_EXERCISE BRIEF_
Retype, without any change, the first line of the records and every line after it through the one containing "let near := frees.filter".
▽
/-- The plans of step 3: what must follow the new entry goes behind it, what must precede it goes before it, whole sets of them or
only those that stand wrongly, or both sets are parted through one free slot.
DESIGN CHOICE: log entry 44. -/
def rebuildPlans (resolution : Nat) (new : Item) (xs : List Item) (frees : List Nat) (lo hi : Nat) : List Plan :=
  let n := xs.length
  let slots (ys : List Item) : List Nat := sortBy id (ys.map (·.slot))
  let us := slots (closure resolution true xs n (xs.filter (fun x => !x.leaving && decide (new.index < x.index) && mustOrder resolution new x)))
  let ls := slots (closure resolution false xs n (xs.filter (fun x => !x.leaving && decide (x.index < new.index) && mustOrder resolution new x)))
  let above := frees.filter (fun f => decide (lo ≤ f))
  let below := (frees.filter (fun f => decide (f < hi))).reverse
  let beyond := above.filter (fun f => decide (us.foldl max lo ≤ f))
  let before := below.filter (fun f => decide (f ≤ ls.foldl min hi))
  let near := frees.filter (fun f => decide (hi ≤ f ∧ f < lo)) ++ above.take 1 ++ below.take 1
  spread (us.filter (fun n => decide (n < lo))) above ++ spread ((ls.filter (fun n => decide (hi ≤ n))).reverse) below ++
    spread us (above.take 1 ++ beyond.filter (fun f => !(above.take 1).contains f)) ++
    spread ls.reverse (below.take 1 ++ before.filter (fun f => !(below.take 1).contains f)) ++
    near.map (fun f => let r := partThrough ((n + 1) * (n + 1)) ls us f; ⟨r.1, r.2⟩)

/-- The best of some plans: the first with the fewest relocations. -/
def leastMoves : List Plan → Option Plan
  | [] => none
  | p :: ps =>
    match leastMoves ps with
    | none => some p
    | some q => if q.moves.length < p.moves.length then some q else some p

/-- What placing a new entry comes to. -/
inductive Placement where
  | at_ (p : Plan)
  | full
  | noRoom
deriving DecidableEq, Repr

/-- The slots of a partition that inserts may use: a shrink leaves out the segments it releases (R124). -/
def State.insertLimit (s : State) (t : Nat) (d : TernDesc) : Nat :=
  match (s.ternTable t).busy with
  | .shrinking k _ _ => min k d.segs * d.eps
  | .swapping k _ _ => min k d.segs * d.eps
  | _ => d.slots

/-- A slot of partition `p` is free for an operation of glue-up `g` that holds the slots `mine` (R120): its rows are free, and no
move claims it, but for one of its own or one of `g` that is done with it. -/
def State.slotFree (s : State) (t : Nat) (d : TernDesc) (p g : Nat) (mine : List Nat) (n : Nat) : Bool :=
  (List.range d.replicas).all (fun r => (s.row (d.rowAt p r n)).state == .free) &&
    (mine.contains n || !s.glue.moves.any (fun m =>
      m.table == t && m.part == p && m.claimed.contains n && !(m.id == g && m.finished)))

/-- The item of a place, for a new entry of glue-up `g`. -/
def State.item (s : State) (d : TernDesc) (g : Nat) (x : Place) : Item :=
  ⟨x.slot, x.index, x.pri, s.entryRows d x.row, x.state == .live && x.tag == g && g != 0⟩

/-- Place a new entry in partition `p` for glue-up `g` (R119). `own` lists slots that are not free yet and that the
command may count on: those that free at reclamation (R171); `mine` those that it has claimed already. -/
def State.placeEntry (s : State) (t : Nat) (d : TernDesc) (p g : Nat) (e : NewEntry) (own mine : List Nat) : Placement :=
  let limit := s.insertLimit t d
  let ps := (s.places d).filter (fun x => x.part == p)
  let xs := (ps.filter Place.stands).map (s.item d g)
  let new : Item := ⟨0, e.index, e.pri, e.rows d .veneer g, false⟩
  let ruled := xs.filter (fun x => mustOrder d.resolution new x && !x.leaving)
  let lo := (ruled.filter (fun x => decide (x.index < e.index))).foldl (fun m x => max m (x.slot + 1)) 0
  let hi := (ruled.filter (fun x => decide (e.index < x.index))).foldl (fun m x => min m x.slot) limit
  let free := s.slotFree t d p g mine
  match firstFrom (min hi limit - lo) lo free with
  | some n => .at_ ⟨[], n⟩
  | none =>
    if (firstFrom limit 0 free).isNone then .full
    else
      let later (n : Nat) : Bool := ps.any (fun x => x.slot == n && x.state == .veneer && x.tag == 0) || own.contains n
      let use (n : Nat) : Bool := free n || later n
      let occupied := sortBy id (xs.map (·.slot))
      let plan : Option Plan :=
        if lo ≤ hi then
          let mid := (firstFrom (min hi limit - lo) lo use).map (fun n => (⟨[], n⟩ : Plan))
          let down := (lastBelow lo use).map (fun f => shiftPlan f (occupied.filter (fun n => decide (f < n ∧ n < lo))))
          let up := (firstFrom (limit - hi) hi use).map (fun f =>
            shiftPlan f (occupied.filter (fun n => decide (hi ≤ n ∧ n < f))).reverse)
          leastMoves (mid.toList ++ down.toList ++ up.toList)
        else
          let frees := (List.range limit).filter use
          leastMoves ((rebuildPlans d.resolution new xs frees lo hi).filter (fun q =>
            decide (q.moves.length ≤ ps.length) && planHolds d.resolution new xs q.moves q.place))
      match plan with
      | none => .noRoom
      | some q => .at_ q

/-! ## One entry's change in a glue-up (R121, R128, R129, R158, R162) -/

/-- The pending insert of an index in a glue-up is taken back. -/
def State.cancelInsert (s : State) (d : TernDesc) (x : Option Place) : State :=
  x.elim s (fun x => s.freeSlot d x.part x.slot)

/-- The first holder, other than `g`, of the slots that a plan touches. -/
def State.planHolder (s : State) (t p g : Nat) (ps : List Place) (q : Plan) : Option Nat :=
  let touched := q.place :: q.moves.flatMap (fun m => [m.1, m.2])
  let hs := touched.map (fun n =>
    s.slotHolder t p n (((ps.find? (fun x => x.part == p && x.slot == n && x.stands)).map (·.tag)).getD 0))
  hs.find? (fun h => h != 0 && h != g)

/-- The (source, destination) pairs of a list of slots. -/
def slotPairs : List Nat → List (Nat × Nat)
  | a :: b :: xs => (a, b) :: slotPairs xs
  | _ => []

/-- Where a command's entry goes: a mirrored ENTRY_WRITE has its slot and its moves from the lead (Table 8.4). -/
def State.placeFor (s : State) (t : Nat) (d : TernDesc) (p g : Nat) (e : NewEntry) (op : Nat) (q : Request) : Placement :=
  match (if op = Op.entryWrite then q.places else []).filterMap (d.slotAt p 0) with
  | n :: ms => .at_ ⟨slotPairs ms, n⟩
  | [] => s.placeEntry t d p g e [] []

/-- The glue-up has counted an operation for an index or a key of a table (R121). -/
def State.isTouched (s : State) (g t i : Nat) : Bool := s.glue.touched.contains (g, t, i)

/-- Note that a glue-up has counted an operation for an index or a key. -/
def State.touch (s : State) (g t i : Nat) : State :=
  if s.isTouched g t i then s else { s with glue := { s.glue with touched := s.glue.touched ++ [(g, t, i)] } }

/-- The job of an earlier write of the same index that still makes room in the same glue-up. -/
def State.jobFor (s : State) (g t i : Nat) : Option MakeRoom :=
  s.glue.moves.find? (fun m => m.id == g && m.table == t && m.index == i && !m.finished)

/-- A later command of the same glue-up replaces a write that still makes room (R121): the write ends with what it has done.
DESIGN CHOICE: log entry 212. -/
def State.supersede (s : State) (g t i : Nat) : State :=
  match s.jobFor g t i with
  | none => s
  | some m =>
    let s : State := { s with glue := { s.glue with moves := s.glue.moves.erase m } }
    let s := (s.touch g t i).setGlue g { s.glueUp g with ops := (s.glueUp g).ops + m.base }
    if m.op = Op.entryWrite then s.reply m.op m.q St.ok [w32 (m.base + 2 * m.done + m.done * 2 ^ 16), 0] else s

/-- Write an entry in glue-up `g`: its new version goes into a slot as a veneer, and the committed one gets a pending
delete. `op` and `q` are the command that waits if make-room moves are needed. -/
def State.putEntry (s : State) (t : Nat) (d : TernDesc) (e : NewEntry) (g op : Nat) (q : Request) : GlueRes :=
  let ps := s.places d
  let p := d.partOf e.value
  let old := committed ps e.index
  let mine := pendingOf ps g e.index
  let h := s.indexHolder t e.index ps
  if h ≠ 0 ∧ h ≠ g then .claimed h
  else
    let s := s.supersede g t e.index
    let base := if s.isTouched g t e.index then 0 else if old.isSome then 2 else 1
    let s := s.cancelInsert d mine
    let left := 4096 - (s.glueUp g).ops
    match s.placeFor t d p g e op q with
    | .full => .refuse 0x0220
    | .noRoom => .refuse 0x0222
    | .at_ plan =>
      let r := plan.moves.length
      match s.planHolder t p g ps plan with
      | some h => .claimed h
      | none =>
        if r = 0 ∧ s.slotFree t d p g [] plan.place then
          let s := old.elim s (fun x => s.tagSlot d x.part x.slot g)
          .done (s.landSlot d p plan.place (e.rows d .veneer g) (mkWord e.index e.action) false |>.touch g t e.index) base [w32 base, 0]
        else if left < 2 * r then .refuse 0x0222
        else if left < base + 2 * r then .refuse St.glueFull
        else
          let touched := plan.place :: plan.moves.flatMap (fun m => [m.1, m.2])
          let job : MakeRoom := {
            id := g, op := op, q := q, table := t, part := p, index := e.index, entry := e
            moves := plan.moves, place := plan.place
            claimed := touched.eraseDups, base := base, done := 0, moving := none, redo := false, waitSince := none
            stuck := none, since := s.clk.age, claims := [], finished := false }
          .moving { s with glue := { s.glue with moves := s.glue.moves ++ [job] } }

/-- Delete an index in glue-up `g`. -/
def State.dropEntry (s : State) (t : Nat) (d : TernDesc) (i g : Nat) : GlueRes :=
  let ps := s.places d
  let old := committed ps i
  let mine := pendingOf ps g i
  let h := s.indexHolder t i ps
  if old.isNone ∧ mine.isNone ∧ (s.jobFor g t i).isNone then
    if s.tern.invalid.contains (t, i) then
      .direct { s with tern := { s.tern with invalid := s.tern.invalid.erase (t, i) } } [0, 0]
    else .refuse 0x0124
  else if h ≠ 0 ∧ h ≠ g then .claimed h
  else
    let s := (s.supersede g t i).cancelInsert d mine
    let n := if s.isTouched g t i then 0 else 1
    .done ((old.elim s (fun x => s.tagSlot d x.part x.slot g)).touch g t i) n [w32 n, 0]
△
_EXPECTED OUTPUT_
/-- The plans of step 3: what must follow the new entry goes behind it, what must precede it goes before it, whole sets of them or
only those that stand wrongly, or both sets are parted through one free slot.
DESIGN CHOICE: log entry 44. -/
def rebuildPlans (resolution : Nat) (new : Item) (xs : List Item) (frees : List Nat) (lo hi : Nat) : List Plan :=
  let n := xs.length
  let slots (ys : List Item) : List Nat := sortBy id (ys.map (·.slot))
  let us := slots (closure resolution true xs n (xs.filter (fun x => !x.leaving && decide (new.index < x.index) && mustOrder resolution new x)))
  let ls := slots (closure resolution false xs n (xs.filter (fun x => !x.leaving && decide (x.index < new.index) && mustOrder resolution new x)))
  let above := frees.filter (fun f => decide (lo ≤ f))
  let below := (frees.filter (fun f => decide (f < hi))).reverse
  let beyond := above.filter (fun f => decide (us.foldl max lo ≤ f))
  let before := below.filter (fun f => decide (f ≤ ls.foldl min hi))
  let near := frees.filter (fun f => decide (hi ≤ f ∧ f < lo)) ++ above.take 1 ++ below.take 1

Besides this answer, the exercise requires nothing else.